網膜静脈閉塞症とはどんな病気か

 網膜静脈に血栓ができて、血液の流れが悪くなる病気です。血液が血管外にあふれ出して、網膜に出血やむくみを起こします。詰まる部位によって中心静脈閉塞症(ちゅうしんじょうみゃくへいそくしょう)と分枝静脈閉塞症(ぶんしじょうみゃくへいそくしょう)があります。

原因は何か

 動脈閉塞症と同様、年齢が高いほど起こりやすいので、加齢が大きな要因と考えられています。やはり糖尿病高血圧症、動脈硬化症の人では起こる率が高くなります。

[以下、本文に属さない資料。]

-- ==== Sys2Proof/Machine/Ledger.lean ====
section
/-! DEFINITION. The Edge Ledger's and the roadmap search's commands (chapter 8). -/

namespace Sys2Proof.Machine

/-- The search of an epoch is owed and has not ended: application of a later epoch waits (R224). -/
def searchOwed (s : State) (e : Epoch) : Bool :=
  (match s.ledger.search with
  | some q => epochLater e q.epoch && q.ended == 0
  | none => false) ||
  (match s.ledger.closed, s.world.start with
  | some c, some st => epochLater e c && st.epoch == c && c == epochOf s.frame.k && s.frame.inFrame && !s.frame.searchOver &&
      !(match s.ledger.search with
        | some q => q.epoch == c
        | none => false)
  | _, _ => false)

/-- LEDGER_TRANSITION (R222, R224): the oldest transition of the epoch under application is applied. -/
def execLedgerTransition (s : State) : Result :=
  match s.roadmap, ledgerNext s, s.ledger.queue with
  | some _, some t, q :: r =>
    if s.ledger.rebuild = 6 ∨ s.ledger.dueCause t.epoch ≠ 0 ∨ q.epoch ≠ t.epoch ∨ searchOwed s t.epoch then .next s
    else
      let l := applyTrans (s.bulk 0xB) q { s.ledger with queue := r, applying := some t.epoch }
      .next ({ s with ledger := l }.set Reg.LEDGER_STATUS.PHASE 1 |>.set Reg.LEDGER_QUEUE_DEPTH.DEPTH r.length)
  | _, _, _ => .next s

/-- LEDGER_CLOSE (R222, R223): every transition of the epoch is applied; its touched records are published, and the
speculative searches are tested and decided (R335, R336). -/
def execLedgerClose (s : State) : Result :=
  match s.roadmap, ledgerNext s, s.cfg.image with
  | some b, some t, some img =>
    if s.ledger.rebuild = 6 ∨ s.ledger.dueCause t.epoch ≠ 0 ∨ !t.sent ∨ (s.ledger.queue.any fun q => q.epoch == t.epoch) ∨ searchOwed s t.epoch then .next s
    else
      let touched := s.ledger.touched
      let s := closeLedger s img b t.epoch false
      .next (decideSearch (testSearches t.epoch touched s) img b t.epoch)
  | _, _, _ => .next s

/-- Cause of the rebuild that can run now, 0 for none: OVERFLOW once no snapshot is under assembly, any other once the snapshot
of its epoch is final. -/
def State.rebuildReady (s : State) (snap : Epoch) : Nat :=
  if s.ledger.rebuild = 6 then (if s.world.active then 0 else 6)
  else match ledgerNext s with
    | some t => if t.sent ∧ !epochLater t.epoch snap then s.ledger.dueCause t.epoch else 0
    | none => 0

/-- LEDGER_REBUILD (R227, R228): the scheduled rebuild runs from the latest final snapshot and closes its epoch. The token of a
LEDGER_CMD rebuild is released once nothing is scheduled. -/
def execLedgerRebuild (s : State) : Result :=
  match s.roadmap, s.cfg.image with
  | some b, some img =>
    let e : Epoch := BitVec.ofNat 32 (s.get Reg.WORLD_SNAP_EPOCH.EPOCH)
    let cause := s.rebuildReady e
    if cause = 0 ∨ searchOwed s e then .next s
    else
      let s := rebuildLedger s img b e cause
      let s := if s.ledger.rebuild = 0 then dropToken s { act := 4, cls := 0, idx := 0 } else s
      .next (decideSearch (testSearches e (List.range (Road.edgeCount b)) s) img b e)
  | _, _ => .next s

/-- Sources of R75: partition 0 over Sheaz, the Tenon maintenance path, the management processor, and JTAG with debug
unlocked. -/
def State.isOwner (s : State) (src : Source) : Bool := match src with
  | .sheaz p _ _ => p == 0
  | .tenon => true
  | .mgmt => true
  | .jtag => s.get Reg.SEC_DEBUG_STATUS.STATE == 2

/-- What the write of a command register leaves: the command's effect `t`, and the access status, ACCESS_DENIED from a source outside
R75 (R599, R603). -/
def written (src : Source) (s t : State) : State := { t with access := if s.isOwner src then 0 else 1 }

/-- REBUILD written to LEDGER_CMD (R241, R227): a rebuild with cause COMMAND is scheduled under a ROADMAP_RELOAD token, or refused. -/
def rebuildCmd (src : Source) (s : State) : State :=
  let res := fun (s : State) n => s.set Reg.LEDGER_STATUS.CMD_RESULT n
  if !s.isOwner src then res s 1
  else if s.cfg.image.isNone ∨ s.roadmap.isNone ∨ s.flag Reg.LEDGER_STATUS.REBUILD_PENDING then res s 3
  else
    let t := takeToken s { act := 4, cls := 0, idx := 0 }
    if t.1 then res (scheduleRebuild t.2 4) 0 else res t.2 2

/-- LEDGER_REBUILD_CMD (R241). -/
def execLedgerRebuildCmd (src : Source) (s : State) : Result := .next (written src s (rebuildCmd src s))

/-- SEARCH_START (R230, R232, R327): once the ledger has closed the epoch and its start state is known. A speculative search
reads the latest close there is. -/
def execSearchStart (spec : Bool) (s : State) : Result :=
  match s.roadmap, s.cfg.image with
  | some b, some img =>
    if spec then
      match s.specTarget with
      | some x => match x.start, s.ledger.closed with
        | some st, some _ =>
          if x.search.isSome ∨ !s.flag Reg.FRAME_SPEC_CTL.ENABLE then .next s
          else .next (s.setSpec { x with search := some (newSearch img b s.ledger x.epoch st) })
        | _, _ => .next s
      | none => .next s
    else
      let e := epochOf s.frame.k
      let started := match s.ledger.search with
        | some q => q.epoch == e
        | none => false
      match s.world.start with
      | some st =>
        if s.ledger.closed = some e ∧ st.epoch = e ∧ !started ∧ s.frame.inFrame ∧ !(wall img && s.frame.searchOver) ∧ !s.ledger.late ∧ !s.jig.searchCut then
          let q := newSearch img b s.ledger e st.state
          let s := if q.entries.isEmpty then s.set Reg.LEDGER_STATUS.NO_ENTRY 1 else s
          .next { s with ledger := { s.ledger with search := some q } }
        else .next s
      | none => .next s
  | _, _ => .next s

/-- QUOTA_RELAX in QUOTA mode (R234). -/
def relaxQuota (img : Image) : Option Nat := if img.quotaMode then some img.quotaRelax else none

/-- SEARCH_PHASE_END (R233, R234): a phase applies its offers at its end. -/
def execSearchPhaseEnd (spec : Bool) (s : State) : Result :=
  match s.roadmap, s.cfg.image with
  | some b, some img =>
    if spec then
      match s.specTarget with
      | some x => .next (s.setSpec { x with search := x.search.map (searchPhase b (relaxQuota img)) })
      | none => .next s
    else .next { s with ledger := { s.ledger with search := s.ledger.search.map (searchPhase b (relaxQuota img)) } }
  | _, _ => .next s

/-- SEARCH_END (R237): an ended search emits its PATH_K best paths for sweep. -/
def execSearchEnd (spec : Bool) (s : State) : Result :=
  match s.roadmap with
  | some b =>
    let emit := fun (q : SearchSt) => if q.ended ≠ 0 ∧ !q.emitted then { q with paths := searchPaths b q, emitted := true } else q
    if spec then
      match s.specTarget with
      | some x => .next (s.setSpec { x with search := x.search.map emit })
      | none => .next s
    else .next { s with ledger := { s.ledger with search := s.ledger.search.map emit } }
  | none => .next s

/-- PATH_RESERVE_DEADLINE (R234, R235): in WALL mode a search still running ends with the state of its last completed phase;
a ledger that has not closed the epoch releases no path. -/
def execPathReserveDeadline (s : State) : Result :=
  match s.roadmap, s.cfg.image with
  | some b, some img =>
    if !wall img ∨ !s.frame.inFrame ∨ s.frame.searchOver then .next s
    else
      let e := epochOf s.frame.k
      let now := s.frameStartNs s.frame.k + 1000 * ((s.get Reg.FRAME_SEARCH_DEADLINE.SEARCH_US : Int) - Road.pathReserveUs b)
      let s := { s with frame := { s.frame with now } }
      if s.ledger.closed ≠ some e then
        let s := (s.set Reg.LEDGER_STATUS.SEARCH_LATE 1).inc Reg.LEDGER_LATE_COUNT.LATE
        .next { s with ledger := { s.ledger with late := true } }
      else
        match s.ledger.search with
        | some q =>
          if q.epoch = e ∧ q.ended = 0 then
            .next { s with ledger := { s.ledger with search := some { q with ended := 3 } }, jig := { s.jig with searchCut := true } }
          else .next s
        | none => .next s
  | _, _ => .next s

end Sys2Proof.Machine
end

 分枝静脈閉塞症は、交差部で静脈が動脈に圧迫されて血の流れが悪くなることが、血栓形成の一因と考えられています(図37)。

症状の現れ方

 症状は、中心静脈閉塞症と分枝静脈閉塞症では違いますし、同じ分枝静脈閉塞症といっても詰まる部位によってずいぶん違います。まったく自覚症状がないこともめずらしくありません。出血や浮腫(ふしゅ)が網膜の中心に及んだ場合、視力が低下してきますが、症状の現れ方はゆっくりです。
 一般に、中心静脈閉塞症では症状が強く出ます。
 静脈閉塞症は急性期(静脈が詰まった直後)には、出血やむくみによる症状が主体ですが、何年かのちに突然、硝子体(しょうしたい)出血を起こすことがあります。硝子体出血を起こすと、黒い塊が眼の前に現れて浮遊したり、出血量が多ければほとんど物が見えなくなったりします。

検査と診断



 眼底検査によって容易に診断できます。静脈が怒張(どちょう)(ふくれる)し、ハケで掃いたような特徴的な網膜の出血がみられます。これは網膜神経線維(もうまくしんけいせんい)の走行に沿って出血するためです。分枝静脈閉塞症では、詰まった部位を要にして、扇状に出血が広がります(図39)。中心静脈閉塞症では視神経乳頭を中心にして放射状に出血します(図40)。
 蛍光(けいこう)眼底造影は、ほとんど必須といってよい検査です。網膜血管の循環状態、血管の閉塞、網膜のむくみなどが明瞭に映し出されます。視力に影響するのは、主として網膜中心部のむくみです。詳しく眼底を見ることで診断できますが、新しく開発されたOCT(光学的干渉断層計)では網膜の断面図を見ることができます。

治療の方法

 治療の方法はおおまかに、経過観察、薬物治療、レーザー網膜光凝固術(もうまくひかりぎょうこじゅつ)(コラム)、硝子体手術があります。静脈閉塞症は、詰まる部位、出血の範囲・程度、経過など、人によって千差万別です。軽症であれば、経過をみているだけで自然に治ってしまうこともあります。
 薬物治療では血管を拡張させる薬、血管を強くする薬、出血やむくみの吸収を促進する薬などが内服で使われます。
 レーザーによる網膜光凝固の目的は2つあります。ひとつは急性期での出血、浮腫の吸収を促進することで、網膜中心部にむくみがある場合によく行われます。もうひとつは、硝子体出血を予防することで、静脈閉塞の程度が強く、かつ範囲が広い場合に行われます。
 硝子体手術は、硝子体出血を起こした場合の治療として以前より行われていましたが、最近は網膜中心部のむくみを取るためにも行われるようになりました。詰まっている部位で血管の鞘(さや)を切り開く手術(血管鞘切開術(けっかんしょうせっかいじゅつ))もありますが、今のところ一般的ではありません。

網膜静脈閉塞症に気づいたらどうする

 緊急に治療を要する病気ではありませんが、レーザーや手術など積極的な治療のタイミングというものがあります。眼科専門医に診てもらい、経過に応じた治療を受けることが必要です。